# TASK REQUIREMENTS:
An exact reproduction of all entries is expected.

(Collected data entries)
[Start of Attachment]
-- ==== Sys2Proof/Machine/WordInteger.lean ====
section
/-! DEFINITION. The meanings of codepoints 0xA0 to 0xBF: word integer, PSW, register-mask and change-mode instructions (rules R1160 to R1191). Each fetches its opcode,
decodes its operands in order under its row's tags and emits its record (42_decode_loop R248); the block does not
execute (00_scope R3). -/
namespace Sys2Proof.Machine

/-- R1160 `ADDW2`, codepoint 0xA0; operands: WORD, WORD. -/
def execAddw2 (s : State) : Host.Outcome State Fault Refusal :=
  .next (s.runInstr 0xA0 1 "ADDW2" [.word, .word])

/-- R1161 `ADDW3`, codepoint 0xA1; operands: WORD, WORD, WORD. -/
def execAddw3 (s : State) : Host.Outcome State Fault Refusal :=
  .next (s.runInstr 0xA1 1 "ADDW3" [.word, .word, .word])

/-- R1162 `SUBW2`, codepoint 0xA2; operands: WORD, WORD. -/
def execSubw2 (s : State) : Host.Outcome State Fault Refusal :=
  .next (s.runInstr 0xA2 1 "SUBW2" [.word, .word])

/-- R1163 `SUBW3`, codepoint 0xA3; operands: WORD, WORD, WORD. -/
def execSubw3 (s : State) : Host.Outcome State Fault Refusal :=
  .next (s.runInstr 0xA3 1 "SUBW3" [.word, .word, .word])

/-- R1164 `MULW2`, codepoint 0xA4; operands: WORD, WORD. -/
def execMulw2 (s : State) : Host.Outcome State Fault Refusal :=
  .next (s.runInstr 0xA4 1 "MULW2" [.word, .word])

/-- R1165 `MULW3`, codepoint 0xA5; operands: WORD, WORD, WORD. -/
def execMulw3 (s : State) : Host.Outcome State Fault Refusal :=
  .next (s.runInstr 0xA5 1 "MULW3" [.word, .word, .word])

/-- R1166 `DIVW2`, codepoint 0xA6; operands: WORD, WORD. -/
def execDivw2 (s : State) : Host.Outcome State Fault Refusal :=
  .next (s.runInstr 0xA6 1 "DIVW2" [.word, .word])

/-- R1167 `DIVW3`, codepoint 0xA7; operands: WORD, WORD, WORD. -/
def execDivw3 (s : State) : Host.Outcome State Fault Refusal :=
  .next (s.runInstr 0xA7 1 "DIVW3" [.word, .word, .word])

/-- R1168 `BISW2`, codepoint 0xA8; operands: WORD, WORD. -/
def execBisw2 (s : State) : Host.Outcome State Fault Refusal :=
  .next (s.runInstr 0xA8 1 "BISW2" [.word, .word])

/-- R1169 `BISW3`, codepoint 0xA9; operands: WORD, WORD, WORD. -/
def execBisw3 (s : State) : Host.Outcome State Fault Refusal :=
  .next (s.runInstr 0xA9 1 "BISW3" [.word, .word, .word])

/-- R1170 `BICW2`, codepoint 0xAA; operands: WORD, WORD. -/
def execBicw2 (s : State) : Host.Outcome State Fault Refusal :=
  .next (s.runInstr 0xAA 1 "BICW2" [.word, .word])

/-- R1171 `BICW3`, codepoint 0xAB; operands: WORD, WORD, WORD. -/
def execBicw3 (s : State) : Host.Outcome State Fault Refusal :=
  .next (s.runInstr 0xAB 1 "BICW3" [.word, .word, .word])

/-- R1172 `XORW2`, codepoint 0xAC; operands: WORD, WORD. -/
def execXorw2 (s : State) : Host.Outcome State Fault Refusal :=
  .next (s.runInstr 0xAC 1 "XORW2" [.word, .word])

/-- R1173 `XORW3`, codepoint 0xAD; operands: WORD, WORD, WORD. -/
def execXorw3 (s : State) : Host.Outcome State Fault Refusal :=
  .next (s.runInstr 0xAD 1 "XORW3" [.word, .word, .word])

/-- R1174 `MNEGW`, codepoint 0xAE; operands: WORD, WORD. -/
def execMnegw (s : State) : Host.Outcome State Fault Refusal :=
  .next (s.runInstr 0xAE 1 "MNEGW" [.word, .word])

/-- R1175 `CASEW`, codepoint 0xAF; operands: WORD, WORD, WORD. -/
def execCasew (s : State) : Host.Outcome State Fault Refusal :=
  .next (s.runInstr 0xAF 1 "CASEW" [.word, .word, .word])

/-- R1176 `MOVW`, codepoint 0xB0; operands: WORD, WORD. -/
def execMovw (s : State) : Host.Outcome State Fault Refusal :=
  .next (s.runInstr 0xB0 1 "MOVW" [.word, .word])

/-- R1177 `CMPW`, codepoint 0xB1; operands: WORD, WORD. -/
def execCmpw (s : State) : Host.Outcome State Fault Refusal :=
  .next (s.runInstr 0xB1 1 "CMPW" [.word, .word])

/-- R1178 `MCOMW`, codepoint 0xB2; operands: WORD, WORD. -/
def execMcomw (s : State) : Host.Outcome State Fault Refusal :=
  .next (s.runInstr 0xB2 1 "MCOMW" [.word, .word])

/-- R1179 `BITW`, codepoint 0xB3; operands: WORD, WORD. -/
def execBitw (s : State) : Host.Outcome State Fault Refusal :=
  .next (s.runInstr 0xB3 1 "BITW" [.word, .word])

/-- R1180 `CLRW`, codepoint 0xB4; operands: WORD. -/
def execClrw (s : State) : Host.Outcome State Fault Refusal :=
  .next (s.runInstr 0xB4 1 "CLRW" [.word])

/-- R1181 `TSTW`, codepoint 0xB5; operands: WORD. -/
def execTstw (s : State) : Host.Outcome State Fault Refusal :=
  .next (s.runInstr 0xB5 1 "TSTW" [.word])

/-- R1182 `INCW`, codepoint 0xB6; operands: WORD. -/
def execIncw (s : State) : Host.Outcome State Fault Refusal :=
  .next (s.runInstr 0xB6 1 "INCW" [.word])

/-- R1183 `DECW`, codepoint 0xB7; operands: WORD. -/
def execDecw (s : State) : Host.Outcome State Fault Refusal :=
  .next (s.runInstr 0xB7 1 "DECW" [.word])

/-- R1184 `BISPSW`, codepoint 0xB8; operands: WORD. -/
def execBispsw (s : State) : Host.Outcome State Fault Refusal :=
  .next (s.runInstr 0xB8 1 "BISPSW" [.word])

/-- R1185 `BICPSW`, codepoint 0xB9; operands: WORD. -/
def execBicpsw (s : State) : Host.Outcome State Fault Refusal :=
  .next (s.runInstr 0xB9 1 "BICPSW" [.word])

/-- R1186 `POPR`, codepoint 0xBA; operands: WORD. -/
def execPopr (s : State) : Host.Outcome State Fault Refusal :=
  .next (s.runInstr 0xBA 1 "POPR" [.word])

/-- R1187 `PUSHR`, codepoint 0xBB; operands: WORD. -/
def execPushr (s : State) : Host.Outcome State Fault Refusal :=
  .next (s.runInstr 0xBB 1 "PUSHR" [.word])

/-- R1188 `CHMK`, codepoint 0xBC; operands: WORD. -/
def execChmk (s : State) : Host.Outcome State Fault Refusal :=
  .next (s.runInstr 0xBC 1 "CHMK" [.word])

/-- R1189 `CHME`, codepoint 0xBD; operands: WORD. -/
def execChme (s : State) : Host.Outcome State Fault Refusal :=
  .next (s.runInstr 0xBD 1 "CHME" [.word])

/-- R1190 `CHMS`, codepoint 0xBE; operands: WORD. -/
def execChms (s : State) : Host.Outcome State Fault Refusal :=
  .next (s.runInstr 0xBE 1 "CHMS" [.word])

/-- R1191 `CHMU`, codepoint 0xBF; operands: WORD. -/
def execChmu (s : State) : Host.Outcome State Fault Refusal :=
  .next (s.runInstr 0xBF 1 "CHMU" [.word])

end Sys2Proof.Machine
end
[End of Attachment]
# ANSWER TO THIS PROBLEM:
-- ==== Sys2Proof/Machine/WordInteger.lean ====
section
/-! DEFINITION. The meanings of codepoints 0xA0 to 0xBF: word integer, PSW, register-mask and change-mode instructions (rules R1160 to R1191). Each fetches its opcode,
decodes its operands in order under its row's tags and emits its record (42_decode_loop R248); the block does not
execute (00_scope R3). -/
namespace Sys2Proof.Machine

/-- R1160 `ADDW2`, codepoint 0xA0; operands: WORD, WORD. -/
def execAddw2 (s : State) : Host.Outcome State Fault Refusal :=
  .next (s.runInstr 0xA0 1 "ADDW2" [.word, .word])

/-- R1161 `ADDW3`, codepoint 0xA1; operands: WORD, WORD, WORD. -/
def execAddw3 (s : State) : Host.Outcome State Fault Refusal :=
  .next (s.runInstr 0xA1 1 "ADDW3" [.word, .word, .word])

/-- R1162 `SUBW2`, codepoint 0xA2; operands: WORD, WORD. -/
def execSubw2 (s : State) : Host.Outcome State Fault Refusal :=
  .next (s.runInstr 0xA2 1 "SUBW2" [.word, .word])

/-- R1163 `SUBW3`, codepoint 0xA3; operands: WORD, WORD, WORD. -/
def execSubw3 (s : State) : Host.Outcome State Fault Refusal :=
  .next (s.runInstr 0xA3 1 "SUBW3" [.word, .word, .word])

/-- R1164 `MULW2`, codepoint 0xA4; operands: WORD, WORD. -/
def execMulw2 (s : State) : Host.Outcome State Fault Refusal :=
  .next (s.runInstr 0xA4 1 "MULW2" [.word, .word])

/-- R1165 `MULW3`, codepoint 0xA5; operands: WORD, WORD, WORD. -/
def execMulw3 (s : State) : Host.Outcome State Fault Refusal :=
  .next (s.runInstr 0xA5 1 "MULW3" [.word, .word, .word])

/-- R1166 `DIVW2`, codepoint 0xA6; operands: WORD, WORD. -/
def execDivw2 (s : State) : Host.Outcome State Fault Refusal :=
  .next (s.runInstr 0xA6 1 "DIVW2" [.word, .word])

/-- R1167 `DIVW3`, codepoint 0xA7; operands: WORD, WORD, WORD. -/
def execDivw3 (s : State) : Host.Outcome State Fault Refusal :=
  .next (s.runInstr 0xA7 1 "DIVW3" [.word, .word, .word])

/-- R1168 `BISW2`, codepoint 0xA8; operands: WORD, WORD. -/
def execBisw2 (s : State) : Host.Outcome State Fault Refusal :=
  .next (s.runInstr 0xA8 1 "BISW2" [.word, .word])

/-- R1169 `BISW3`, codepoint 0xA9; operands: WORD, WORD, WORD. -/
def execBisw3 (s : State) : Host.Outcome State Fault Refusal :=
  .next (s.runInstr 0xA9 1 "BISW3" [.word, .word, .word])

/-- R1170 `BICW2`, codepoint 0xAA; operands: WORD, WORD. -/
def execBicw2 (s : State) : Host.Outcome State Fault Refusal :=
  .next (s.runInstr 0xAA 1 "BICW2" [.word, .word])

/-- R1171 `BICW3`, codepoint 0xAB; operands: WORD, WORD, WORD. -/
def execBicw3 (s : State) : Host.Outcome State Fault Refusal :=
  .next (s.runInstr 0xAB 1 "BICW3" [.word, .word, .word])

/-- R1172 `XORW2`, codepoint 0xAC; operands: WORD, WORD. -/
def execXorw2 (s : State) : Host.Outcome State Fault Refusal :=
  .next (s.runInstr 0xAC 1 "XORW2" [.word, .word])

/-- R1173 `XORW3`, codepoint 0xAD; operands: WORD, WORD, WORD. -/
def execXorw3 (s : State) : Host.Outcome State Fault Refusal :=
  .next (s.runInstr 0xAD 1 "XORW3" [.word, .word, .word])

/-- R1174 `MNEGW`, codepoint 0xAE; operands: WORD, WORD. -/
def execMnegw (s : State) : Host.Outcome State Fault Refusal :=
  .next (s.runInstr 0xAE 1 "MNEGW" [.word, .word])

/-- R1175 `CASEW`, codepoint 0xAF; operands: WORD, WORD, WORD. -/
def execCasew (s : State) : Host.Outcome State Fault Refusal :=
  .next (s.runInstr 0xAF 1 "CASEW" [.word, .word, .word])

/-- R1176 `MOVW`, codepoint 0xB0; operands: WORD, WORD. -/
def execMovw (s : State) : Host.Outcome State Fault Refusal :=
  .next (s.runInstr 0xB0 1 "MOVW" [.word, .word])

/-- R1177 `CMPW`, codepoint 0xB1; operands: WORD, WORD. -/
def execCmpw (s : State) : Host.Outcome State Fault Refusal :=
  .next (s.runInstr 0xB1 1 "CMPW" [.word, .word])

/-- R1178 `MCOMW`, codepoint 0xB2; operands: WORD, WORD. -/
def execMcomw (s : State) : Host.Outcome State Fault Refusal :=
  .next (s.runInstr 0xB2 1 "MCOMW" [.word, .word])

/-- R1179 `BITW`, codepoint 0xB3; operands: WORD, WORD. -/
def execBitw (s : State) : Host.Outcome State Fault Refusal :=
  .next (s.runInstr 0xB3 1 "BITW" [.word, .word])

/-- R1180 `CLRW`, codepoint 0xB4; operands: WORD. -/
def execClrw (s : State) : Host.Outcome State Fault Refusal :=
  .next (s.runInstr 0xB4 1 "CLRW" [.word])

/-- R1181 `TSTW`, codepoint 0xB5; operands: WORD. -/
def execTstw (s : State) : Host.Outcome State Fault Refusal :=
  .next (s.runInstr 0xB5 1 "TSTW" [.word])

/-- R1182 `INCW`, codepoint 0xB6; operands: WORD. -/
def execIncw (s : State) : Host.Outcome State Fault Refusal :=
  .next (s.runInstr 0xB6 1 "INCW" [.word])

/-- R1183 `DECW`, codepoint 0xB7; operands: WORD. -/
def execDecw (s : State) : Host.Outcome State Fault Refusal :=
  .next (s.runInstr 0xB7 1 "DECW" [.word])

/-- R1184 `BISPSW`, codepoint 0xB8; operands: WORD. -/
def execBispsw (s : State) : Host.Outcome State Fault Refusal :=
  .next (s.runInstr 0xB8 1 "BISPSW" [.word])

/-- R1185 `BICPSW`, codepoint 0xB9; operands: WORD. -/
def execBicpsw (s : State) : Host.Outcome State Fault Refusal :=
  .next (s.runInstr 0xB9 1 "BICPSW" [.word])

/-- R1186 `POPR`, codepoint 0xBA; operands: WORD. -/
def execPopr (s : State) : Host.Outcome State Fault Refusal :=
  .next (s.runInstr 0xBA 1 "POPR" [.word])

/-- R1187 `PUSHR`, codepoint 0xBB; operands: WORD. -/
def execPushr (s : State) : Host.Outcome State Fault Refusal :=
  .next (s.runInstr 0xBB 1 "PUSHR" [.word])

/-- R1188 `CHMK`, codepoint 0xBC; operands: WORD. -/
def execChmk (s : State) : Host.Outcome State Fault Refusal :=
  .next (s.runInstr 0xBC 1 "CHMK" [.word])

/-- R1189 `CHME`, codepoint 0xBD; operands: WORD. -/
def execChme (s : State) : Host.Outcome State Fault Refusal :=
  .next (s.runInstr 0xBD 1 "CHME" [.word])

/-- R1190 `CHMS`, codepoint 0xBE; operands: WORD. -/
def execChms (s : State) : Host.Outcome State Fault Refusal :=
  .next (s.runInstr 0xBE 1 "CHMS" [.word])

/-- R1191 `CHMU`, codepoint 0xBF; operands: WORD. -/
def execChmu (s : State) : Host.Outcome State Fault Refusal :=
  .next (s.runInstr 0xBF 1 "CHMU" [.word])

end Sys2Proof.Machine
end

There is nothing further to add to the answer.